For each line segment of the original, find the midpoint m and (unit length) outward normal u of the segment. The corresponding segment of the expanded polygon will then lie on the line through m+n*u (where you want to expand the original by n) with normal u. To find the vertices of the expanded polygon you then need to find the intersection of pairs of successive lines.

If the polygon is centered on the origin simply multiply each of the points by a common scaling factor.
If the polygon is not centered on the origin then first translate so the center is on the origin, scale, and then translate it back to where it was.
After your comment
It seems you want all points to be moved the same distance away from the origin.
You can do this for each point by getting the normalised vector to this point. multiplying this by your 'expand constant' and adding the resulting vector back onto the original point.
n.b. You will still have to translate-modify-translate if the center is not also the origin for this solution.

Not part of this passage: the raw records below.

/-- MSTs on the same bytes perform in the order in which their copies have been read (R272, R279). -/
def rankHolds (s : State) (m : WriteMsg) : Bool :=
  let cs := s.gm.mcast.flatMap Prod.snd
  match cs.find? fun c => c.tid = m.tid && c.seq = m.seq with
  | some c => cs.any fun d => !sameMst c d && 0 < d.rank && d.rank < c.rank && copyOver d c.pa c.bytes.length
  | none => false

/-- A task has read these copies of other tasks' MSTs: each takes a number in its program order (R281). -/
def seeCopies (s : State) (tid : Nat) (cs : List McastCopy) : State :=
  cs.foldl (fun a c =>
    if c.tid = tid || seenBy a tid c then a
    else bumpSeq { a with gm := { a.gm with
      seen := a.gm.seen ++ [⟨tid, (taskD a tid).seq, c.tid, c.seq, c.pa, c.bytes.length⟩] } } tid) s

/-! ### Loads -/

/-- The token of a load (R68, R116, R149, R150). -/
def loadResult (fmt : Tag) (half : Option Nat) (poison : Bool) (bs : List Byte) : Token :=
  if poison then poisonTok
  else match half with
    | some h => mkTok fmt (natOfBytes bs / 2 ^ (4 * h) % 16)
    | none => loadTok fmt bs

/-- A load ends its wait and sends its value. -/
def finishLoad (s : State) (f : Firing) (v : Token) (fl : FlagSet) : State :=
  let s1 := { s with wk := { s.wk with waits := s.wk.waits.filter fun w => w.1 ≠ f } }
  match instrAt s f.tid f.block f.slot with
  | some i => fireSend s1 f i v v fl
  | none => s1

/-- The bytes of a part have been read: the load ends, or its second part goes to its home, which counts no second request
(R263). -/
def readDone (s : State) (m : ReadMsg) (bs : List Byte) (poison : Bool) : State :=
  match m.rest with
  | none => finishLoad s m.f (loadResult m.fmt m.half poison (m.got ++ bs)) 0
  | some (pa, rdev, n) =>
    let m' : ReadMsg := { m with pa := pa, rdev := rdev, width := n, fwd := List.replicate n none, fwdPoison := poison, got := m.got ++ bs, rest := none }
    post s [.homeRead m']

/-- The copies that a read takes its bytes from. -/
def nearCopies (s : State) (m : ReadMsg) : List McastCopy :=
  if m.lsid.isNone then []
  else (((List.range m.width).filter fun k => ((m.fwd[k]?).bind id).isNone).filterMap fun k =>
    mcastCopy s m.f.tid (cellPane s m.f) (devLoc m.rdev m.pa + k)).eraseDups

/-- A byte that a read finds in its pane's buffer. -/
def nearByte (s : State) (m : ReadMsg) (k : Nat) : Option Byte :=
  if m.lsid.isNone then none else mcastByte s m.f.tid (cellPane s m.f) (devLoc m.rdev m.pa + k)

/-- A read has found its bytes: those that a higher read of its task has already taken stand, and what it takes is kept for a
lower one that it feeds (R279, log 98). -/
def takeRead (s : State) (m : ReadMsg) (bs : List Byte) (poison : Bool) : State :=
  if m.lsid.isNone then readDone s m bs poison
  else
    let at_ := fun (k : Nat) => (Sum.inl (devLoc m.rdev m.pa + k) : Nat ⊕ Nat)
    let old := (List.range bs.length).any fun k => s.gm.early.any fun e => earlyOver s m.f (at_ k) e && e.poison
    let bs' := withEarly s m.f at_ bs
    readDone (noteEarly s m.f (at_ 0) bs' (poison || old)) m bs' (poison || old)

/-- A load goes to its home, unless the pane's multicast copies hold all of it. Bytes forwarded from the block's stores do
not answer for the poison of their line (R149). -/
def sendRead (s0 : State) (m : ReadMsg) : State :=
  let s := meetCopies s0 m
  let near := (List.range m.width).map (nearByte s m)
  if near.all Option.isSome && m.fwd.all Option.isNone && !copyHolds s m then
    takeRead (seeCopies (if m.rest.isSome then waitFor s m.f .read else s) m.f.tid (nearCopies s m)) m (near.filterMap id) m.fwdPoison
  else lineRequest (post (waitFor s m.f .read) [.homeRead m]) (paneDie (cellPane s m.f)) m.pa m.rdev

/-- LD (R149). -/
def execLd (m : MF) (s : State) : Out :=
  fireWord s (.ld m) (fun s f => [(.steer, portD s f .l)]) fun f s1 =>
    let l := portD s1 f .l
    let w := accessWidth m.fmt
    if !orderOk s1 f (.ld m) then waitFor s1 f .order
    else if l.tag ≠ .addr then raiseAt s1 f ⟨.format, 0⟩
    else if tokBits l % w ≠ 0 then raiseAt s1 f ⟨.align, tokBits l⟩
    else xlatWord s1 f (tokBits l) .read fun pa rdev checked s2 =>
      if racesAt s2 f.tid pa rdev checked (m.ord = .plain) then raiseAt s2 f ⟨.mmRace, tokBits l⟩
      else
        let t := taskD s2 f.tid
        let rs := match instAt s2 f.tid f.iter with | some x => reqsBelow x m.lsid.toNat | none => []
        sendRead s2 ⟨f, t.seq, t.floor, some m.lsid.toNat, m.ord ≠ .plain, tokBits l, pa, rdev, w, m.fmt, none,
          (List.range w).map (fun k => fwdByte rs (pa + k) rdev), fwdPoisons rs pa rdev, checked, m.t0, [], none⟩

/-- The element of a window at an index (R116). -/
def pldElement (s : State) (f : Firing) (i : IF) (base count : Nat) (fmt : Tag) (idx : Int) : State :=
  if idx < 0 ∨ (count : Int) ≤ idx then fireSend s f (.pld i) (mkTok fmt 0) (mkTok fmt 0) fParamOob
  else
    let k := idx.toNat
    let w := accessWidth fmt
    let va := (if fmt = .e2m1 then base + k / 2 else base + k * w) % 2 ^ 52
    let n1 := min w (65536 - va % 65536)
    let t := taskD s f.tid
    let msg := fun (pa rdev : Nat) (rest : Option (Nat × Nat × Nat)) =>
      (⟨f, t.seq, t.floor, none, false, va, pa, rdev, n1, fmt, if fmt = .e2m1 then some (k % 2) else none,
        List.replicate n1 none, false, false, i.t0, [], rest⟩ : ReadMsg)
    xlatWord s f va .read fun pa rdev _ s2 =>
      if n1 < w then
        xlatWord s2 f ((va + n1) % 2 ^ 52) .read fun pa2 rdev2 _ s3 =>
          sendRead s3 (msg pa rdev (some (pa2, rdev2, w - n1)))
      else sendRead s2 (msg pa rdev none)

/-- PLD (R116): the window's descriptor in the launch's card, then the element. DESIGN CHOICE (log 97): the descriptor is
read at each firing, through the task's translation, as the card's home bytes stand then. -/
def execPld (i : IF) (s : State) : Out :=
  fireWord s (.pld i) (fun s f => [(.pass, portD s f .l)]) fun f s1 =>
    let l := portD s1 f .l
    let t := taskD s1 f.tid
    let va := windowVa s1 f i
    if !orderOk s1 f (.pld i) then waitFor s1 f .order
    else if !l.tag.isInt then raiseAt s1 f ⟨.format, 0⟩
    else xlatWord s1 f va .read fun _ _ _ s2 =>
      let d := natOfBytes (devGet s2 t.vi va 16)
      let s3 := devTouch s2 t.vi va 16
      match windowTag (bits d 96 8) with
      | none => raiseAt s3 f ⟨.paramUnbound, i.imm.toNat⟩
      | some g => pldElement s3 f i (bits d 0 64 % 2 ^ 52) (bits d 64 32) g (tokInt l)

/-! ### Stores and atomics when they fire (R141) -/

/-- The first checks of a store-class global word: tags, alignment, translation and the probe. -/
def fireGlobal (s : State) (f : Firing) (a : Access) (fmt : Tag) (data : List Token) (plain : Bool)
    (k : Nat → Nat → Nat → Bool → State → State) : State :=
  let l := portD s f .l
  if l.tag ≠ .addr ∨ data.any (fun d => d.tag ≠ fmt && d.tag ≠ .poison) then raiseAt s f ⟨.format, 0⟩
  else if tokBits l % accessWidth fmt ≠ 0 then raiseAt s f ⟨.align, tokBits l⟩
  else xlatWord s f (tokBits l) a fun pa rdev checked s2 =>
    if racesAt s2 f.tid pa rdev checked plain then raiseAt s2 f ⟨.mmRace, tokBits l⟩
    else k (tokBits l) pa rdev checked s2

/-- The scope of a release, from Q (R94). -/
def relScope : Order → Option Scope
  | .plain => none
  | .ordered s => some s

/-- ST and MST produce their request (R149, R151). -/
def storeReq (s : State) (i : Instr) (ord : Order) (fmt : Tag) (mst : Bool) : Out :=
  storeWord s i (fun s f => [(.steer, portD s f .l), (.data, portD s f .r)]) fun f s1 =>
    fireGlobal s1 f .write fmt [portD s1 f .r] (ord = .plain) fun va pa rdev checked s2 =>
      request s2 f i (.store va pa rdev fmt (portD s1 f .r) (relScope ord) checked mst)

/-- ST (R149). -/
def execSt (ord : Order) (fmt : Tag) (lsid : BitVec 5) (pm : Pm) (s : State) : Out :=
  storeReq s (.st ord fmt lsid pm) ord fmt false

/-- MST (R151). -/
def execMst (ord : Order) (fmt : Tag) (lsid : BitVec 5) (pm : Pm) (s : State) : Out :=
  storeReq s (.mst ord fmt lsid pm) ord fmt true

/-- A global atomic produces its request (R154); only ACAS reads X. -/
def atomReq (s : State) (i : Instr) (op : AtomOp) (m : MF) : Out :=
  let data := fun (s : State) (f : Firing) => if op = .cas then [portD s f .r, portD s f .x] else [portD s f .r]
  storeWord s i (fun s f => (.steer, portD s f .l) :: (data s f).map fun d => (.data, d)) fun f s1 =>
    fireGlobal s1 f .atomic m.fmt (data s1 f) false fun va pa rdev _ s2 =>
      request s2 f i (.atom op va pa rdev m.fmt (portD s1 f .r) (portD s1 f .x) (relScope m.ord))

/-- AADD (R154). -/
def execAadd (m : MF) (s : State) : Out := atomReq s (.aadd m) .add m
/-- AMIN (R154). -/
def execAmin (m : MF) (s : State) : Out := atomReq s (.amin m) .min m
/-- AMAX (R154). -/
def execAmax (m : MF) (s : State) : Out := atomReq s (.amax m) .max m
/-- AAND (R154). -/
def execAand (m : MF) (s : State) : Out := atomReq s (.aand m) .and m
/-- AOR (R154). -/
def execAor (m : MF) (s : State) : Out := atomReq s (.aor m) .or m
/-- AXOR (R154). -/
def execAxor (m : MF) (s : State) : Out := atomReq s (.axor m) .xor m
/-- ASWP (R154). -/
def execAswp (m : MF) (s : State) : Out := atomReq s (.aswp m) .swp m
/-- ACAS (R154). -/
def execAcas (m : MF) (s : State) : Out := atomReq s (.acas m) .cas m

/-- PREF (R152): it never raises PAGE, PROT or ALIGN; without a translation it asks for nothing. -/
def execPref (lsid : BitVec 5) (pm : Pm) (s : State) : Out :=
  storeWord s (.pref lsid pm) (fun s f => [(.steer, portD s f .l)]) fun f s1 =>
    let l := portD s1 f .l
    if l.tag ≠ .addr then raiseAt s1 f ⟨.format, 0⟩
    else
      let vi := (taskD s1 f.tid).vi
      let pane := cellPane s1 f
      let w := walk s1 vi (tokBits l)
      match w.1 with
      | .leaf t =>
        if permits s1 t .read (tokBits l) then
          let e := eRdev t.entry.toNat
          request (tlbInsert { s1 with gm := touchAll s1.gm w.2 } pane t) f (.pref lsid pm) (.pref (tokBits l) (pagePa t (tokBits l)) e true)
        else request s1 f (.pref lsid pm) (.pref (tokBits l) 0 0 false)
      | _ => request s1 f (.pref lsid pm) (.pref (tokBits l) 0 0 false)

/-! ### The walkers (R142, R254, R296) -/

/-- A held access is let go: a word fires again, an engine context goes on at its next step. -/
def wakeHeld (s : State) (m : WalkMsg) : State :=
  match m.who with
  | .word f => wake s f
  | _ => s

/-- A held access that is refused: PROT for a word (R142, R296); an engine stops at its next step by itself (R172). -/
def refuseHeld (s : State) (m : WalkMsg) : State :=
  match m.who with
  | .word f => raiseAt s f ⟨.prot, m.va⟩
  | _ => s

/-- A walk: the TLB takes the page, or the access is held for firmware, or refused. -/
def pageWalk (s : State) (m : WalkMsg) : State :=
  let live := match m.who with | .word f => waiting s f | _ => true
  if !live then s
  else
    let (w, read) := walk s m.vi m.va
    let s1 := { s with gm := touchAll s.gm read }
    match w with
    | .leaf t => wakeHeld (tlbInsert s1 m.pane t) m
    | .refused => refuseHeld s1 m
    | .missing _ _ _ =>
      sendPageFault { s1 with gm := { s1.gm with held := s1.gm.held ++ [m] } } m.die m.vi m.va m.write

/-- PAGE_WALK. -/
def execPageWalk (m : WalkMsg) (s : State) : Out := .next (pageWalk s m)

/-! ### The homes (R225, R270) -/

/-- HOME_LINE_FILL: an absent line is brought in from HBM. -/
def execHomeLineFill (line : Nat) (s : State) : Out := .next { s with gm := fillLine s.gm line }

/-- The lines of an access are present; those of a peer device are not this device's. -/
def linesHere (s : State) (pa width rdev : Nat) : Bool :=
  rdev ≠ 0 || ((tget s.gm.lines (pa / 128)).isSome && (tget s.gm.lines ((pa + width - 1) / 128)).isSome)

/-- The range of an effect that has not performed. -/
def effectRange : Instr → Option (Nat × Nat × Nat × Nat × Nat)
  | .globalWritePerform m => some (m.tid, m.seq, m.rdev, m.pa, m.bytes.length)
  | .atomicPerform m => some (m.tid, m.seq, m.rdev, m.pa, accessWidth m.fmt)
  | _ => none

/-- An earlier effect of the same task on the same bytes has not performed (R279). -/
def ownEarlier (s : State) (tid seq rdev pa width : Nat) : Bool :=
  s.net.any fun m => match effectRange m with
    | some (t, q, d, a, n) => t = tid && q < seq && d = rdev && overlap a n pa width
    | none => false

/-- Bytes at their home, or of a peer. -/
def homeBytes (s : State) (pa rdev width : Nat) : List Byte :=
  if rdev = 0 then paBytes s.gm pa width
  else (List.range width).map fun k => Config.peerData rdev (pa + k) s.nd

/-- Whether they lie in a poisoned line; a peer tells of its own (R149, R316, log 15). -/
def homePoison (s : State) (pa rdev width : Nat) : Bool :=
  if rdev = 0 then (lineAt s.gm (pa / 128)).poison || (lineAt s.gm ((pa + width - 1) / 128)).poison
  else Config.peerPoison rdev pa s.nd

Let the points of the polygon be A1, B1, C1... Now you have lines from A1 to B1, then from B1 to C1... We want to compute points A2, B2, C2 of the polygon P2.
If you bisect angle, for example A1 B1 C1, you will have a line which goes in the direction you want. Now you can find a point B2 on it which is the appropriate distance from B1 on bisector line.
Repeat this for all points of the polygon P1.

Look at straight skeletons. As has been implied here there are a number of tricky issues with non convex polygons that you have been mecifully spared!